建設アスベスト訴訟 建材メーカー5社に賠償命令 京都地裁
建設現場でアスベストを吸い込み、肺がんなどになったとして、京都府内に住む作業員や遺族などが建材メーカーに損害賠償を求めている集団訴訟で、京都地方裁判所はメーカーの責任を認め、5社に対してあわせて2億2400万円余りを支払うよう命じました。
建設現場で働いていた京都府に住む70歳から81歳の作業員など4人と、亡くなった元作業員26人の遺族は、長年にわたって建設現場でアスベストを吸い込み、肺がんや中皮腫などになったとして、建材メーカー16社に対して賠償を求めています。
23日の判決で、京都地方裁判所の松山昇平 裁判長は「遅くとも昭和50年にはアスベストの危険性は予見可能だったと認められ、みずからが製造販売した建材の危険性や回避する手段について警告する義務があった」と指摘しました。
そのうえで「市場での製品のシェアがおおむね10%以上だった建材は建設現場で使用されていた可能性が高い」として、5社の責任を認め、あわせて2億2400万円余りを支払うよう命じました。
一方で、解体工だった3人の元作業員について、「建材メーカーは建物の解体に関わる立場になく警告義務を負っていたとはいえない」と指摘するなど、一部の原告の訴えを退けました。

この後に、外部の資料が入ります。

/-- The register transfers (R276 to R281): the destination, Z and N; TXS writes no flag; the source and the rest as before. -/
def Obligations.Transfers : Prop :=
  HasOpcodes .TAX [(.IMP, 0xAA)] ∧ HasOpcodes .TAY [(.IMP, 0xA8)] ∧ HasOpcodes .TXA [(.IMP, 0x8A)] ∧
  HasOpcodes .TYA [(.IMP, 0x98)] ∧ HasOpcodes .TSX [(.IMP, 0xBA)] ∧ HasOpcodes .TXS [(.IMP, 0x9A)] ∧
  ∀ s : State,
    (∃ t, exec .tax s = .next t ∧ t.x = s.a ∧ ZNFrom s.a t.p ∧ FlagsKept s.p t.p [.Z, .N] ∧ t = { s with x := t.x, p := t.p }) ∧
    (∃ t, exec .tay s = .next t ∧ t.y = s.a ∧ ZNFrom s.a t.p ∧ FlagsKept s.p t.p [.Z, .N] ∧ t = { s with y := t.y, p := t.p }) ∧
    (∃ t, exec .txa s = .next t ∧ t.a = s.x ∧ ZNFrom s.x t.p ∧ FlagsKept s.p t.p [.Z, .N] ∧ t = { s with a := t.a, p := t.p }) ∧
    (∃ t, exec .tya s = .next t ∧ t.a = s.y ∧ ZNFrom s.y t.p ∧ FlagsKept s.p t.p [.Z, .N] ∧ t = { s with a := t.a, p := t.p }) ∧
    (∃ t, exec .tsx s = .next t ∧ t.x = s.sp ∧ ZNFrom s.sp t.p ∧ FlagsKept s.p t.p [.Z, .N] ∧ t = { s with x := t.x, p := t.p }) ∧
    exec .txs s = .next { s with sp := s.x }

/-- A branch: PC moves by the signed displacement, modulo 65536, exactly when the flag has the wanted value; nothing else
changes (R220). `s.pc` is PC0 + 2. -/
def BranchRule (m : Mnemonic) (op : Byte) (br : Byte → Instr) (f : Flag) (want : Bool) : Prop :=
  HasOpcodes m [(.REL, op)] ∧
  ∀ (d : Byte) (s : State), (br d).mnemonic = m ∧ (br d).operand = .rel d ∧
    ∃ t, exec (br d) s = .next t ∧ t = { s with pc := t.pc } ∧
      (getFlag s.p f = want → (t.pc.toNat : Int) = ((s.pc.toNat : Int) + signed d) % 65536) ∧
      (getFlag s.p f ≠ want → t.pc = s.pc)

/-- The eight branches (R220 to R228). -/
def Obligations.Branches : Prop :=
  BranchRule .BCC 0x90 Instr.bcc .C false ∧ BranchRule .BCS 0xB0 Instr.bcs .C true ∧
  BranchRule .BEQ 0xF0 Instr.beq .Z true ∧ BranchRule .BNE 0xD0 Instr.bne .Z false ∧
  BranchRule .BMI 0x30 Instr.bmi .N true ∧ BranchRule .BPL 0x10 Instr.bpl .N false ∧
  BranchRule .BVC 0x50 Instr.bvc .V false ∧ BranchRule .BVS 0x70 Instr.bvs .V true

/-- JMP (R149, R156, R229): the absolute form jumps to its operand without reading it; the indirect form reads its target
through the pointer, low byte first, the high byte from the start of the same page when `JMP_IND_PAGE_WRAP` and the
pointer ends in $FF, and faults at the first pointer read that is not allowed. No register but PC is written. -/
def Obligations.Jumps : Prop :=
  HasOpcodes .JMP [(.ABS, 0x4C), (.IND, 0x6C)] ∧
  ∀ (w : Word) (s : State),
    exec (.jmpAbs w) s = .next { s with pc := w } ∧
    ∀ hiAddr : Word, hiAddr.toNat =
        (if s.cfg.jmpIndPageWrap then w.toNat / 256 * 256 + (w.toNat + 1) % 256 else (w.toNat + 1) % 65536) →
      (∀ lo hi, memRead s w = .ok lo → memRead s hiAddr = .ok hi →
        exec (.jmpInd w) s = .next { s with pc := word hi lo }) ∧
      (∀ e, memRead s w = .error e → FaultsAt (.jmpInd w) s e) ∧
      (∀ lo e, memRead s w = .ok lo → memRead s hiAddr = .error e → FaultsAt (.jmpInd w) s e)

/-! The stack, subroutines and the software interrupt. -/

/-- The stack primitives (R240, R241): a push writes at `$0100 + S` and then decrements S modulo 256; a pull increments S
modulo 256 and then reads there; nothing else changes. -/
def Obligations.StackPrimitives : Prop :=
  ∀ (s : State) (v : Byte) (a b : Word), a.toNat = 256 + s.sp.toNat → b.toNat = 256 + (s.sp.toNat + 1) % 256 →
    (s.mem.wf = true → s.mem.writable a.toNat = true →
      ∃ t, push v s = .ok t ∧ memRead t a = .ok v ∧ t.sp.toNat = (s.sp.toNat + 255) % 256 ∧ BytesKept s t [a] ∧
        t = { s with mem := t.mem, sp := t.sp }) ∧
    (s.mem.writable a.toNat = false → push v s = .error { addr := a, kind := .write }) ∧
    (∀ r, memRead s b = .ok r → ∃ t, pull s = .ok (r, t) ∧ t.sp.toNat = (s.sp.toNat + 1) % 256 ∧ t = { s with sp := t.sp }) ∧
    (∀ e, memRead s b = .error e → pull s = .error e)

/-- A push instruction: `val s` at `$0100 + S`, S one lower, no flag; a write that is not allowed faults. -/
def PushRule (i : Instr) (val : State → Byte → Prop) : Prop :=
  ∀ s : State,
    (s.mem.wf = true → s.mem.writable (pushSlot s 0).toNat = true →
      ∃ t v, exec i s = .next t ∧ val s v ∧ memRead t (pushSlot s 0) = .ok v ∧ t.sp = s.sp - 1 ∧
        BytesKept s t [pushSlot s 0] ∧ t = { s with mem := t.mem, sp := t.sp }) ∧
    (s.mem.writable (pushSlot s 0).toNat = false → FaultsAt i s { addr := pushSlot s 0, kind := .write })

/-- PHA pushes A and PHP pushes P with bits 4 and 5 as 1 (R242, R244). -/
def Obligations.PushInstructions : Prop :=
  HasOpcodes .PHA [(.IMP, 0x48)] ∧ HasOpcodes .PHP [(.IMP, 0x08)] ∧
  PushRule .pha (fun s v => v = s.a) ∧
  PushRule .php (fun s v => FlagsKept s.p v [.B, .U] ∧ getFlag v .B = true ∧ getFlag v .U = true)

/-- PLA pulls A and writes Z and N (R243). -/
def Obligations.PullAccumulator : Prop :=
  HasOpcodes .PLA [(.IMP, 0x68)] ∧
  ∀ s : State,
    (∀ v, memRead s (pullSlot s 1) = .ok v → ∃ t, exec .pla s = .next t ∧ t.a = v ∧ t.sp = s.sp + 1 ∧ ZNFrom v t.p ∧
      FlagsKept s.p t.p [.Z, .N] ∧ t = { s with a := t.a, sp := t.sp, p := t.p }) ∧
    (∀ e, memRead s (pullSlot s 1) = .error e → FaultsAt .pla s e)

/-- P after PLP and RTI, from the pulled byte: N, V, D, I, Z, C from it, B kept, U 1 (R38, R39, R245, R249). -/
def StatusPulled (v p q : Byte) : Prop :=
  (∀ f, f ∉ [Flag.B, .U] → getFlag q f = getFlag v f) ∧ getFlag q .B = getFlag p .B ∧ getFlag q .U = true

/-- PLP pulls P; bit 4 keeps the register's value and bit 5 is 1 (R245). -/
def Obligations.PullStatus : Prop :=
  HasOpcodes .PLP [(.IMP, 0x28)] ∧
  ∀ s : State,
    (∀ v, memRead s (pullSlot s 1) = .ok v → ∃ t, exec .plp s = .next t ∧ t.sp = s.sp + 1 ∧ StatusPulled v s.p t.p ∧
      t = { s with sp := t.sp, p := t.p }) ∧
    (∀ e, memRead s (pullSlot s 1) = .error e → FaultsAt .plp s e)

/-- JSR pushes the return address, high byte first, and jumps (R246): PC0 + 2 under HW and PC0 + 3 under LITERAL, PC being
PC0 + 3 here; the first push that is not allowed faults. -/
def Obligations.JumpToSubroutine : Prop :=
  HasOpcodes .JSR [(.ABS, 0x20)] ∧
  ∀ (w ret : Word) (s : State), ret = (match s.cfg.jsrReturn with | .hw => s.pc - 1 | .literal => s.pc) →
    (s.mem.wf = true → s.mem.writable (pushSlot s 0).toNat = true → s.mem.writable (pushSlot s 1).toNat = true →
      ∃ t, exec (.jsr w) s = .next t ∧ memRead t (pushSlot s 0) = .ok (hiByte ret) ∧
        memRead t (pushSlot s 1) = .ok (loByte ret) ∧ t.sp = s.sp - 2 ∧ t.pc = w ∧
        BytesKept s t [pushSlot s 0, pushSlot s 1] ∧ t = { s with mem := t.mem, sp := t.sp, pc := t.pc }) ∧
    (s.mem.writable (pushSlot s 0).toNat = false → FaultsAt (.jsr w) s { addr := pushSlot s 0, kind := .write }) ∧
    (s.mem.writable (pushSlot s 0).toNat = true → s.mem.writable (pushSlot s 1).toNat = false →
      FaultsAt (.jsr w) s { addr := pushSlot s 1, kind := .write })

/-- RTS pulls the return address, low byte first, and resumes there, plus 1 under HW (R247); the first pull that is not
allowed faults. -/
def Obligations.ReturnFromSubroutine : Prop :=
  HasOpcodes .RTS [(.IMP, 0x60)] ∧
  ∀ s : State,
    (∀ lo hi, memRead s (pullSlot s 1) = .ok lo → memRead s (pullSlot s 2) = .ok hi →
      ∃ t, exec .rts s = .next t ∧ t.sp = s.sp + 2 ∧
        t.pc.toNat = (hi.toNat * 256 + lo.toNat + (match s.cfg.jsrReturn with | .hw => 1 | .literal => 0)) % 65536 ∧
        t = { s with sp := t.sp, pc := t.pc }) ∧
    (∀ e, memRead s (pullSlot s 1) = .error e → FaultsAt .rts s e) ∧
    (∀ lo e, memRead s (pullSlot s 1) = .ok lo → memRead s (pullSlot s 2) = .error e → FaultsAt .rts s e)

/-- What entering a handler leaves: the return address `ret` and the status byte pushed, S three lower, I set, PC from the
vector as it reads after the pushes, every other flag, register and byte as before. -/
def HandlerEntered (s : State) (ret : Word) (status : Byte → Prop) (vector : Word) (t : State) : Prop :=
  ∃ q lo hi, memRead t (pushSlot s 0) = .ok (hiByte ret) ∧ memRead t (pushSlot s 1) = .ok (loByte ret) ∧
    memRead t (pushSlot s 2) = .ok q ∧ status q ∧ t.sp = s.sp - 3 ∧ getFlag t.p .I = true ∧ FlagsKept s.p t.p [.I] ∧
    memRead t vector = .ok lo ∧ memRead t (vector + 1) = .ok hi ∧ t.pc = word hi lo ∧
    BytesKept s t [pushSlot s 0, pushSlot s 1, pushSlot s 2] ∧
    t = { s with mem := t.mem, sp := t.sp, pc := t.pc, p := t.p }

建設現場でのアスベスト被害をめぐっては、元作業員たちによる集団訴訟で、おととし(2021年)5月に最高裁判所が国と建材メーカーの賠償責任を認める判決を出し、国とは各地で和解が進む一方、建材メーカー側とは争いが続いています。
【原告“全員救済されず残念”】
判決のあと、原告が京都市内で会見を開き、受け止めを話しました。
訴えが認められた遺族の北村せつ子さん(79)は、判決のあとの会見で、「30人の被害者全員が勝訴すると確信していた。なぜ全員認められないのか悔しい思いで、不満に感じている」と話しました。
一方、遺族の中村祐之(49)さんは、解体工をしていた父親の被害が認められませんでした。

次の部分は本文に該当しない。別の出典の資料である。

-- ==== Sys2Proof/Laws/Relabel.lean ====
section
/-! SUPPORT. Changing P and the interrupt inputs by functions that each instruction's computations commute with commutes
with the operations, the instructions, fetching and the step. -/
namespace Sys2Proof.Machine

/-- A change of P and of the interrupt inputs. -/
def relabel (h : Byte → Byte) (q n : Bool → Bool) (s : State) : State :=
  { s with p := h s.p, irq := q s.irq, nmi := n s.nmi }

variable (h : Byte → Byte) (q n : Bool → Bool)

theorem memRead_relabel (s : State) (a) : memRead (relabel h q n s) a = memRead s a := rfl
theorem memWrite_relabel (s : State) (a v) : memWrite (relabel h q n s) a v = (memWrite s a v).map (relabel h q n) := by
  simp only [memWrite, show (relabel h q n s).mem = s.mem from rfl]
  cases s.mem.write a.toNat v <;> rfl
theorem readPair_relabel (s : State) (a b) : readPair (relabel h q n s) a b = readPair s a b := rfl
theorem effAddr_relabel (s : State) (m) : effAddr m (relabel h q n s) = effAddr m s := by cases m <;> rfl
theorem load_relabel (s : State) (m) : load m (relabel h q n s) = load m s := by simp only [load, effAddr_relabel]; rfl
theorem store_relabel (s : State) (m v) : store m v (relabel h q n s) = (store m v s).map (relabel h q n) := by
  simp only [store, effAddr_relabel, memWrite_relabel]; cases effAddr m s <;> rfl
theorem push_relabel (s : State) (v) : push v (relabel h q n s) = (push v s).map (relabel h q n) := by
  simp only [push, memWrite_relabel, show (relabel h q n s).sp = s.sp from rfl]; cases memWrite s (stackAddr s.sp) v <;> rfl
theorem pull_relabel (s : State) : pull (relabel h q n s) = (pull s).map fun r => (r.1, relabel h q n r.2) := by
  simp only [pull, memRead_relabel, show (relabel h q n s).sp = s.sp from rfl]; cases memRead s (stackAddr (s.sp+1)) <;> rfl
theorem pushWord_relabel (s : State) (v) : pushWord v (relabel h q n s) = (pushWord v s).map (relabel h q n) := by
  simp only [pushWord, push_relabel]; cases push (hiByte v) s with
  | error e => rfl
  | ok t => simp only [Except.map, push_relabel]
theorem pullWord_relabel (s : State) : pullWord (relabel h q n s) = (pullWord s).map fun r => (r.1, relabel h q n r.2) := by
  simp only [pullWord, pull_relabel]
  rcases hp : pull s with e | ⟨lo, t⟩
  · rfl
  · simp only [Except.map, pull_relabel]
    rcases hp2 : pull t with e | ⟨lo, t⟩ <;> rfl
theorem enterHandler_relabel (s : State) (ret st st' vec) (hst : st' = st)
    (hI : ∀ p, setFlag .I true (h p) = h (setFlag .I true p)) :
    enterHandler ret st' vec (relabel h q n s) = (enterHandler ret st vec s).map (relabel h q n) := by
  subst hst
  simp only [enterHandler, pushWord_relabel]
  rcases pushWord ret s with e | t
  · rfl
  · simp only [Except.map, push_relabel]
    rcases push st' t with e | t
    · rfl
    · simp only [readPair_relabel]
      rcases readPair t vec (vec+1) with e | w
      · rfl
      · simp only [setPc, setStatus, relabel, hI]
theorem returnFromHandler_relabel (s : State) (hP : ∀ v p, pulledStatus v (h p) = h (pulledStatus v p)) :
    returnFromHandler (relabel h q n s) = (returnFromHandler s).map (relabel h q n) := by
  simp only [returnFromHandler, pull_relabel]
  rcases pull s with e | ⟨v, t⟩
  · rfl
  · simp only [Except.map, pullWord_relabel]
    rcases pullWord t with e | ⟨w, u⟩
    · rfl
    · simp only [setPc, setStatus, relabel, hP]

/-- The computations inside a shape commute with the change. -/
def View.Commutes : View → Prop
  | .regs f => ∀ s, f (relabel h q n s) = relabel h q n (f s)
  | .flag f v => ∀ p, setFlag f v (h p) = h (setFlag f v p)
  | .branch f _ _ => ∀ p, getFlag (h p) f = getFlag p f
  | .modifyA f => ∀ b p, f b (h p) = ⟨(f b p).value, h (f b p).status⟩
  | .modify _ f => ∀ b p, f b (h p) = ⟨(f b p).value, h (f b p).status⟩
  | .read _ f => ∀ v s, f v (relabel h q n s) = relabel h q n (f v s)
  | .push v => ∀ s, v (relabel h q n s) = v s
  | .store _ v => ∀ s, v (relabel h q n s) = v s
  | .pullP => ∀ v p, pulledStatus v (h p) = h (pulledStatus v p)
  | .rti => ∀ v p, pulledStatus v (h p) = h (pulledStatus v p)
  | .brk => (∀ p, pushedByProgram (h p) = pushedByProgram p) ∧ ∀ p, setFlag .I true (h p) = h (setFlag .I true p)
  | .pullA => ∀ v p, setZN v (h p) = h (setZN v p)
  | _ => True

/-- A change that commutes with an instruction's computations commutes with the instruction. -/
theorem op_relabel (v : View) (hv : v.Commutes h q n) (s : State) : v.op (relabel h q n s) = (v.op s).map (relabel h q n) := by
  cases v with
  | regs f => simp only [View.op, hv s]; rfl
  | flag f v => simp only [View.op, Except.map, setStatus, relabel, hv s.p]
  | branch f want d =>
    have := hv s.p
    simp only [View.op, show (relabel h q n s).p = h s.p from rfl, this]
    cases (if want then getFlag s.p f else !getFlag s.p f) <;> rfl
  | modifyA f =>
    have := hv s.a s.p
    simp only [View.op, show (relabel h q n s).p = h s.p from rfl, show (relabel h q n s).a = s.a from rfl, this]; rfl
  | read m f =>
    simp only [View.op, load_relabel]
    cases load m s with
    | error e => rfl
    | ok v => simp only [Except.map, hv v s]
  | store m v => simp only [View.op, hv s, store_relabel]
  | modify m f =>
    simp only [View.op, modifyTarget, effAddr_relabel, memRead_relabel]
    cases effAddr m s with
    | error e => rfl
    | ok ea =>
      simp only
      cases memRead s ea with
      | error e => rfl
      | ok b =>
        have := hv b s.p
        simp only [show (relabel h q n s).p = h s.p from rfl, this, memWrite_relabel]
        cases memWrite s ea (f b s.p).value <;> rfl
  | jumpInd w =>
    simp only [View.op, jumpIndirect, indirectTarget, readPair_relabel, show (relabel h q n s).cfg = s.cfg from rfl]
    cases readPair s w (pointerHigh s.cfg.jmpIndPageWrap w) <;> rfl
  | push v => simp only [View.op, hv s, push_relabel]
  | pullA =>
    simp only [View.op, pullA, pull_relabel]
    rcases pull s with e | ⟨v, t⟩
    · rfl
    · simp only [Except.map, writeA, relabel, hv v]
  | pullP =>
    simp only [View.op, pullP, pull_relabel]
    rcases pull s with e | ⟨v, t⟩
    · rfl
    · simp only [Except.map, setStatus, relabel, hv v]
  | call w =>
    simp only [View.op, callTo, pushWord_relabel, show (relabel h q n s).cfg = s.cfg from rfl, show (relabel h q n s).pc = s.pc from rfl]
    cases pushWord (returnAddress s.cfg.jsrReturn s.pc) s <;> rfl
  | ret =>
    simp only [View.op, returnFromCall, pullWord_relabel, show (relabel h q n s).cfg = s.cfg from rfl]
    rcases pullWord s with e | ⟨v, t⟩ <;> rfl
  | brk => exact enterHandler_relabel h q n s _ _ _ _ (hv.1 s.p) hv.2
  | rti => exact returnFromHandler_relabel h q n s hv

theorem exec_relabel (i : Instr) (hv : (view i).Commutes h q n) (s : State) :
    exec i (relabel h q n s) = mapNext (relabel h q n) (exec i s) := by
  rw [exec_eq_conclude, exec_eq_conclude, op_relabel h q n _ hv, show opcodeAt i (relabel h q n s) = opcodeAt i s from rfl]
  cases (view i).op s <;> rfl

theorem fetchByte_relabel (s : State) (a) : fetchByte (relabel h q n s) a = fetchByte s a := rfl
theorem fetch_relabel (s : State) : fetch (relabel h q n s) = (fetch s).map fun r => (r.1, relabel h q n r.2) := by
  simp only [fetch, fetchByte_relabel, show (relabel h q n s).pc = s.pc from rfl]
  rcases fetchByte s s.pc with e | op
  · rfl
  · simp only
    rcases rowOf op with _ | row
    · rfl
    · simp only
      rcases row.shape with i | f | f
      · rfl
      · simp only
        rcases fetchByte s (s.pc+1) with e | b <;> rfl
      · simp only
        rcases fetchByte s (s.pc+1) with e | b
        · rfl
        · simp only
          rcases fetchByte s (s.pc+2) with e | b <;> rfl

theorem step_relabel (hv : ∀ i, (view i).Commutes h q n)
    (ht : ∀ s, takeInterrupt (relabel h q n s) = (takeInterrupt s).map (relabel h q n)) (s : State) :
    step (relabel h q n s) = mapNext (relabel h q n) (step s) := by
  simp only [step, show (relabel h q n s).faulted = s.faulted from rfl, ht]
  cases s.faulted
  · simp only [Bool.false_eq_true, if_false]
    rcases takeInterrupt s with e | t
    · rfl
    · simp only [Except.map, fetch_relabel]
      rcases fetch t with e | ⟨i, u⟩
      · rfl
      · simp only
        exact exec_relabel h q n i (hv i) u
  · rfl

end Sys2Proof.Machine
end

中村さんは「みな同じ現場で働いてきた仲間であり、訴えを全面的に認めてほしかった。まだこれからも被害者は訴え出てくると思うので、建材メーカーはきちんと責任を認めてほしい」と話していました。
弁護団の村山晃 団長は「判決は、建材メーカーの責任を断罪しており、一定の評価はしなければならない。責任が認められた企業は速やかに救済に応じるように厳しく申し上げたい。一方で、全員が救済されなかったことは残念でならない。救済の道筋を切り開いていくことが我々の責任であり、歩みを止めるわけにはいかない」と話していました。